For any self-hosted integration runtime version earlier than 3.18, install the .NET Data Provider for Teradata, version 14 or later, on the integration runtime machine.

Getting started

You can use one of the following tools or SDKs to use the copy activity with a pipeline. Select a link for step-by-step instructions:

The following sections provide details about properties that are used to define Data Factory entities specific to the Teradata connector.

Linked service properties

The Teradata linked service supports the following properties:

Property Description Required
type The type property must be set to Teradata. Yes
connectionString Specifies the information needed to connect to the Teradata instance. Refer to the following samples.
You can also put a password in Azure Key Vault, and pull the password configuration out of the connection string. Refer to Store credentials in Azure Key Vault with more details.
Yes
username Specify a user name to connect to Teradata. Applies when you are using Windows authentication. No
password Specify a password for the user account you specified for the user name. You can also choose to reference a secret stored in Azure Key Vault.
Applies when you are using Windows authentication, or referencing a password in Key Vault for basic authentication.
No
connectVia The Integration Runtime to be used to connect to the data store. Learn more from Prerequisites section. If not specified, it uses the default Azure Integration Runtime. Yes

Example using basic authentication

{
    "name": "TeradataLinkedService",
    "properties": {
        "type": "Teradata",
        "typeProperties": {
            "connectionString": "DBCName=<server>;Uid=<username>;Pwd=<password>"
        },
        "connectVia": {
            "referenceName": "<name of Integration Runtime>",
            "type": "IntegrationRuntimeReference"
        }
    }
}

Example using Windows authentication

{
    "name": "TeradataLinkedService",
    "properties": {
        "type": "Teradata",
        "typeProperties": {
            "connectionString": "DBCName=<server>",
            "username": "<username>",
            "password": "<password>"
        },
        "connectVia": {
            "referenceName": "<name of Integration Runtime>",
            "type": "IntegrationRuntimeReference"
        }
    }
}

Note

The following payload is still supported. Going forward, however, you should use the new one.

Previous payload:

{
    "name": "TeradataLinkedService",
    "properties": {
        "type": "Teradata",
        "typeProperties": {
            "server": "<server>",
            "authenticationType": "<Basic/Windows>",
            "username": "<username>",
            "password": {
                "type": "SecureString",
                "value": "<password>"
            }
        },
        "connectVia": {
            "referenceName": "<name of Integration Runtime>",
            "type": "IntegrationRuntimeReference"
        }
    }
}

Dataset properties

This section provides a list of properties supported by the Teradata dataset. For a full list of sections and properties available for defining datasets, see Datasets.

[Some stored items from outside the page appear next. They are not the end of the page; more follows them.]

/-- So does a halted engine. -/
theorem witness_EveryStepKeepsTheInvariant_halted :
    EngineInv { haltedState with agenda := [.step] } ∧
    seen (step { haltedState with agenda := [.step] }) State.mode = some .halted := by
  refine ⟨⟨⟨by decide, by decide⟩, (by decide : (0x200#16).toNat ≤ 0x10FE), fun k hk => absurd hk (Nat.not_lt_zero _),
    ⟨?_, fun r hr => ?_⟩, fun h => by cases h⟩, by decide⟩
  · exact ⟨fun _ => rfl, fun _ h => by cases h⟩
  · cases hr; exact ⟨rfl, by decide⟩

theorem witness_ResetLoadsTheImageAndClearsTheEngine :
    (List.replicate 3584 (0 : Byte)).length ≤ 3584 ∧ 3584 < (List.replicate 3585 (0 : Byte)).length ∧
    ([0x61, 0x1F] : List Byte).length ≤ 3584 ∧ 1 < ([0x61, 0x1F] : List Byte).length := by
  exact ⟨List.length_replicate.le, by rw [List.length_replicate]; decide, by decide, by decide⟩

theorem witness_TickCountsBothTimersDown : State.reset.mode ≠ .halted ∧ haltedState.mode = .halted := by decide

theorem witness_DelayTimerRisesOnlyBySetting :
    seen (step { State.reset with dt := 2, agenda := [.tick] }) State.dt = some 1 ∧
    (∀ rom, upcoming { State.reset with dt := 2, agenda := [.tick] } ≠ .reset rom) ∧
    (∀ w x, fetch { State.reset with dt := 2, agenda := [.tick] } = .ok w → decode w ≠ .ok (.stdt x)) := by
  refine ⟨by decide, ?_, ?_⟩
  · intro rom h; cases h
  · intro w x h
    have hw : fetch { State.reset with dt := 2, agenda := [.tick] } = .ok 0 := by decide
    rw [hw] at h; cases h
    intro h'; cases h'

/-- The clauses of the ALU statements for `X` other than `VF`, and the masked-out bit of `CXNN`. -/
theorem witness_alu_clauses : (0xE : Reg) ≠ 0xF ∧ (0 : Reg) ≠ 0xF ∧ (0x0F#8).getLsbD 4 = false ∧ (0 : Nat) < 7 := by decide

theorem witness_CallPushesItsOwnAddress : (withSp 15).sp.val < 16 ∧ (withSp 16).sp.val = 16 := by decide

theorem witness_ReturnResumesAfterTheCall :
    (withSp 1).sp.val = (0 : Fin 16).val + 1 ∧ (withSp 16).sp.val = (15 : Fin 16).val + 1 ∧ (withSp 0).sp.val = 0 := by
  decide

theorem witness_CallThenReturnRoundTrips :
    (withSp 15).sp.val < 16 ∧ seen (exec (.call 0x300) (withSp 15)) (fun t => (t.sp, t.stack[15])) = some (16, 0x200) := by
  decide

theorem witness_BcdWritesTheThreeDigits :
    Memory.wf (withIndex 0xFFD []).mem ∧ (withIndex 0xFFD []).i.toNat + 2 ≤ 4095 ∧
    4095 < (withIndex 0xFFE []).i.toNat + 2 := by decide

theorem witness_StoreRegistersResult :
    Memory.wf (withIndex 0xFF0 []).mem ∧ (withIndex 0xFF0 []).i.toNat + (0xF : Reg).toNat ≤ 4095 ∧
    (0xF : Reg).toNat ≤ (0xF : Reg).toNat ∧ 4095 < (withIndex 0xFF1 []).i.toNat + (0xF : Reg).toNat := by decide

theorem witness_LoadRegistersResult :
    (withIndex 0xFFF []).i.toNat + (0 : Reg).toNat ≤ 4095 ∧ 4095 < (withIndex 0x11FD []).i.toNat + (0 : Reg).toNat := by
  decide

/-- P7: `V0` and `V1` stored at `0x208`, reloaded, and fetched there. -/
theorem witness_StoredRegistersAreLoadedAndFetched :
    Memory.wf (withIndex 0x208 [(0, 0x62), (1, 0x77)]).mem ∧ (withIndex 0x208 [(0, 0x62), (1, 0x77)]).i.toNat + 1 ≤ 4095 ∧
    (1 : Reg).toNat = (0 : Reg).toNat + 1 ∧ (withPc 0x208).pc.toNat = (withIndex 0x208 []).i.toNat + (0 : Reg).toNat := by
  decide

/-- S8, S11 and S10: no row; the last byte of memory; one row too many. -/
theorem witness_DrawXorsTheSpriteAndReportsCollision :
    (0 : Nibble) = 0 ∧ (withIndex 0xFFF []).i.toNat + (1 : Nibble).toNat ≤ 4096 ∧
    0 < (2 : Nibble).toNat ∧ 4096 < (withIndex 0xFFF []).i.toNat + (2 : Nibble).toNat := by decide

theorem witness_SpriteNeverOverlapsItself : (List.replicate 15 (0xFF : Byte)).length ≤ 15 := by decide

/-- P3. -/
theorem witness_DrawingTwiceRestoresTheScreen :
    (0 : Reg) ≠ 0xF ∧ (withIndex 0 []).i.toNat + (5 : Nibble).toNat ≤ 4096 := by decide

theorem witness_KeySkipsTestTheKeyLevel :
    (getV (withRegs [(1, 0xF)]) 1).toNat = (0xF : Reg).toNat ∧ 15 < (getV (withRegs [(1, 0x10)]) 1).toNat ∧
    keyDown (setKeys State.reset 0x8000) 0xF = true := by decide

/-- K7 and K9: no key down, with `PC` at an `FX0A`; keys 7 and 9 down. -/
theorem witness_WaitForKeyStoresTheLowestKeyDown :
    (∀ k, keyDown (atTop 0xF00A) k = false) ∧ (atTop 0xF00A).mode ≠ .halted ∧ fetch (atTop 0xF00A) = .ok 0xF00A ∧
    decode 0xF00A = .ok (.wkey 0) ∧ keyDown (setKeys State.reset 0x0280) 7 = true ∧
    (∀ j : Reg, j.toNat < 7 → keyDown (setKeys State.reset 0x0280) j = false) := by decide

end Sys2Proof.Machine.Tests
end

/-! PROOFS of the step cycle (40_step_cycle.md). R120 treats `Running` and `WaitingForKey` alike because nothing a `Step`
does reads the mode after the mode test: every meaning sets the mode itself. -/

namespace Sys2Proof.Machine

/-! ## The mode test -/

theorem engineStep_of_halted {s : State} (h : s.mode = .halted) : engineStep s = .next s := by
  simp only [engineStep, h]

theorem stepReport_of_halted {s : State} (h : s.mode = .halted) : stepReport s = ⟨.halted, false⟩ := by
  simp only [stepReport, h]

/-- Outside `Halted` a `Step` proceeds to fetch (R120). -/
theorem engineStep_of_running {s : State} (h : s.mode ≠ .halted) : engineStep s = fetchAndPerform s := by
  cases hm : s.mode with
  | halted => exact absurd hm h
  | running => simp only [engineStep, hm]
  | waitingForKey => simp only [engineStep, hm]

/-! ## Past the mode test the mode is not read -/

theorem pushPc_withMode (s : State) (m : Mode) :
    pushPc { s with mode := m } = (pushPc s).map fun t => { t with mode := m } := by
  unfold pushPc
  split <;> rfl

theorem popPc_withMode (s : State) (m : Mode) :
    popPc { s with mode := m } = (popPc s).map fun p => (p.1, { p.2 with mode := m }) := by
  unfold popPc
  split <;> rfl

theorem execRet_withMode (s : State) (m : Mode) : execRet { s with mode := m } = execRet s := by
  unfold execRet
  rw [popPc_withMode]
  cases popPc s <;> rfl

theorem execCall_withMode (nnn : Addr) (s : State) (m : Mode) : execCall nnn { s with mode := m } = execCall nnn s := by
  unfold execCall
  rw [pushPc_withMode]
  cases pushPc s <;> rfl

theorem execLdm_withMode (x : Reg) (s : State) (m : Mode) : execLdm x { s with mode := m } = execLdm x s := by
  unfold execLdm
  rw [loadRegs_withMode]
  rfl

/-- No instruction reads the mode. All but three meanings only overwrite it, by `complete`, `waitForKey`, `idleState` or
`raiseFault`; `RET`, `CALL` and `LDM` first carry it through the stack or the register range. -/
theorem exec_withMode (i : Instr) (s : State) (m : Mode) : exec i { s with mode := m } = exec i s := by
  cases i with
  | ret => exact execRet_withMode s m
  | call nnn => exact execCall_withMode nnn s m
  | ldm x => exact execLdm_withMode x s m
  | _ => rfl

theorem fetch_withMode (s : State) (m : Mode) : fetch { s with mode := m } = fetch s := rfl

theorem performWord_withMode (s : State) (w : Word) (m : Mode) :
    performWord { s with mode := m } w = performWord s w := by
  unfold performWord
  cases decode w with
  | ok i => exact exec_withMode i s m
  | error e => rfl
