/-- Cancellation (R145, R147): if the host sets CANCEL after `j` of the rows, rows `0 .. j-1` are the reference's and the
remaining rows are 0. The agenda is the model's schedule (log 1, log 2). -/
def Obligations.CancelledAssembleLeavesZeroRows : Prop :=
  ∀ (s : State) (px : List Pixel) (j : Nat),
    s.status.busy = false → s.ctrl.cancel = false →
    s.agenda = List.replicate j .engine ++ [.writeReg 2 1, .engine] →
    s.pixCount.toNat = px.length → (∀ k, k < px.length → s.pix.read k = px[k]?) →
    px.length ≤ s.cfg.pixCap → 4 * s.width.toNat * s.height.toNat ≤ s.cfg.fbCap → j < s.height.toNat →
    ∃ t u, exec .assemble s = .next t ∧ run (j + 2) t = .next u ∧
      u.status.busy = false ∧ u.status.done = true ∧ u.status.cancelled = true ∧ u.status.err = 0 ∧
      (∀ a, a < 4 * s.width.toNat * j →
        u.fb.read a = (refAssemble px s.width.toNat s.height.toNat)[a]?) ∧
      ∀ a, 4 * s.width.toNat * j ≤ a → a < 4 * s.width.toNat * s.height.toNat → u.fb.read a = some 0

/-! ### MAP and FORMAT -/

/-- MAP.1BPP, .2BPP and .4BPP in range, whatever the engine is doing: with `k = y*W + x`, the offset and bit index of R163
to R165, MSTATUS 0x400, nothing else changed; AddressOverflow cannot occur. -/
def Obligations.BitAddressedMapsWriteOffsetAndBit : Prop :=
  ∀ (s : State) (k : Nat), s.mapX.toNat < s.mapW.toNat → s.mapY.toNat < s.mapH.toNat →
    k = s.mapY.toNat * s.mapW.toNat + s.mapX.toNat →
    exec .map1bpp s = .next { s with
      mcmd := 0x04, mstatus := { err := 0, lastOp := 4 }
      mapOffset := BitVec.ofNat 64 (k / 8), mapBit := BitVec.ofNat 32 (k % 8) } ∧
    exec .map2bpp s = .next { s with
      mcmd := 0x14, mstatus := { err := 0, lastOp := 4 }
      mapOffset := BitVec.ofNat 64 (k / 4), mapBit := BitVec.ofNat 32 (2 * (k % 4)) } ∧
    exec .map4bpp s = .next { s with
      mcmd := 0x24, mstatus := { err := 0, lastOp := 4 }
      mapOffset := BitVec.ofNat 64 (k / 2), mapBit := BitVec.ofNat 32 (4 * (k % 2)) } ∧
    k < 2 ^ 64

/-- MAP.8BPP, .16BPP, .24BPP and .32BPP in range: with `k = y*W + x` and `m` bytes per pixel, the offset is `m*k` and the
bit index -1 where `m*k` fits 64 bits, as it always does for m = 1 (R166 to R169). -/
def Obligations.ByteAddressedMapsWriteOffset : Prop :=
  ∀ (i : Instr) (m : Nat) (s : State) (k : Nat), mapBytesPerPixel i = some m →
    s.mapX.toNat < s.mapW.toNat → s.mapY.toNat < s.mapH.toNat →
    k = s.mapY.toNat * s.mapW.toNat + s.mapX.toNat → (m = 1 ∨ m * k < 2 ^ 64) →
    exec i s = .next { s with
      mcmd := encode i, mstatus := { err := 0, lastOp := 4 }
      mapOffset := BitVec.ofNat 64 (m * k), mapBit := 0xFFFFFFFF } ∧
    m * k < 2 ^ 64

/-- A byte offset of 2^64 or more raises AddressOverflow and changes neither MAP_OFFSET nor MAP_BIT (R172). -/
def Obligations.OverflowingMapEndsWithErrorEight : Prop :=
  ∀ (i : Instr) (m : Nat) (s : State), mapBytesPerPixel i = some m →
    s.mapX.toNat < s.mapW.toNat → s.mapY.toNat < s.mapH.toNat →
    2 ^ 64 ≤ m * (s.mapY.toNat * s.mapW.toNat + s.mapX.toNat) →
    exec i s = .next { s with mcmd := encode i, mstatus := { err := 8, lastOp := 4 } }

To copy data from Teradata, the following properties are supported:

Property Description Required
type The type property of the dataset must be set to TeradataTable. Yes
database The name of the Teradata instance. No (if "query" in activity source is specified)
table The name of the table in the Teradata instance. No (if "query" in activity source is specified)

Example:

{
    "name": "TeradataDataset",
    "properties": {
        "type": "TeradataTable",
        "typeProperties": {},
        "schema": [],        
        "linkedServiceName": {
            "referenceName": "<Teradata linked service name>",
            "type": "LinkedServiceReference"
        }
    }
}

Note

RelationalTable type dataset is still supported. However, we recommend that you use the new dataset.

Previous payload:

{
    "name": "TeradataDataset",
    "properties": {
        "type": "RelationalTable",
        "linkedServiceName": {
            "referenceName": "<Teradata linked service name>",
            "type": "LinkedServiceReference"
        },
        "typeProperties": {}
    }
}

Copy activity properties

This section provides a list of properties supported by Teradata source. For a full list of sections and properties available for defining activities, see Pipelines.

Teradata as source

Tip

To load data from Teradata efficiently by using data partitioning, learn more from Parallel copy from Teradata section.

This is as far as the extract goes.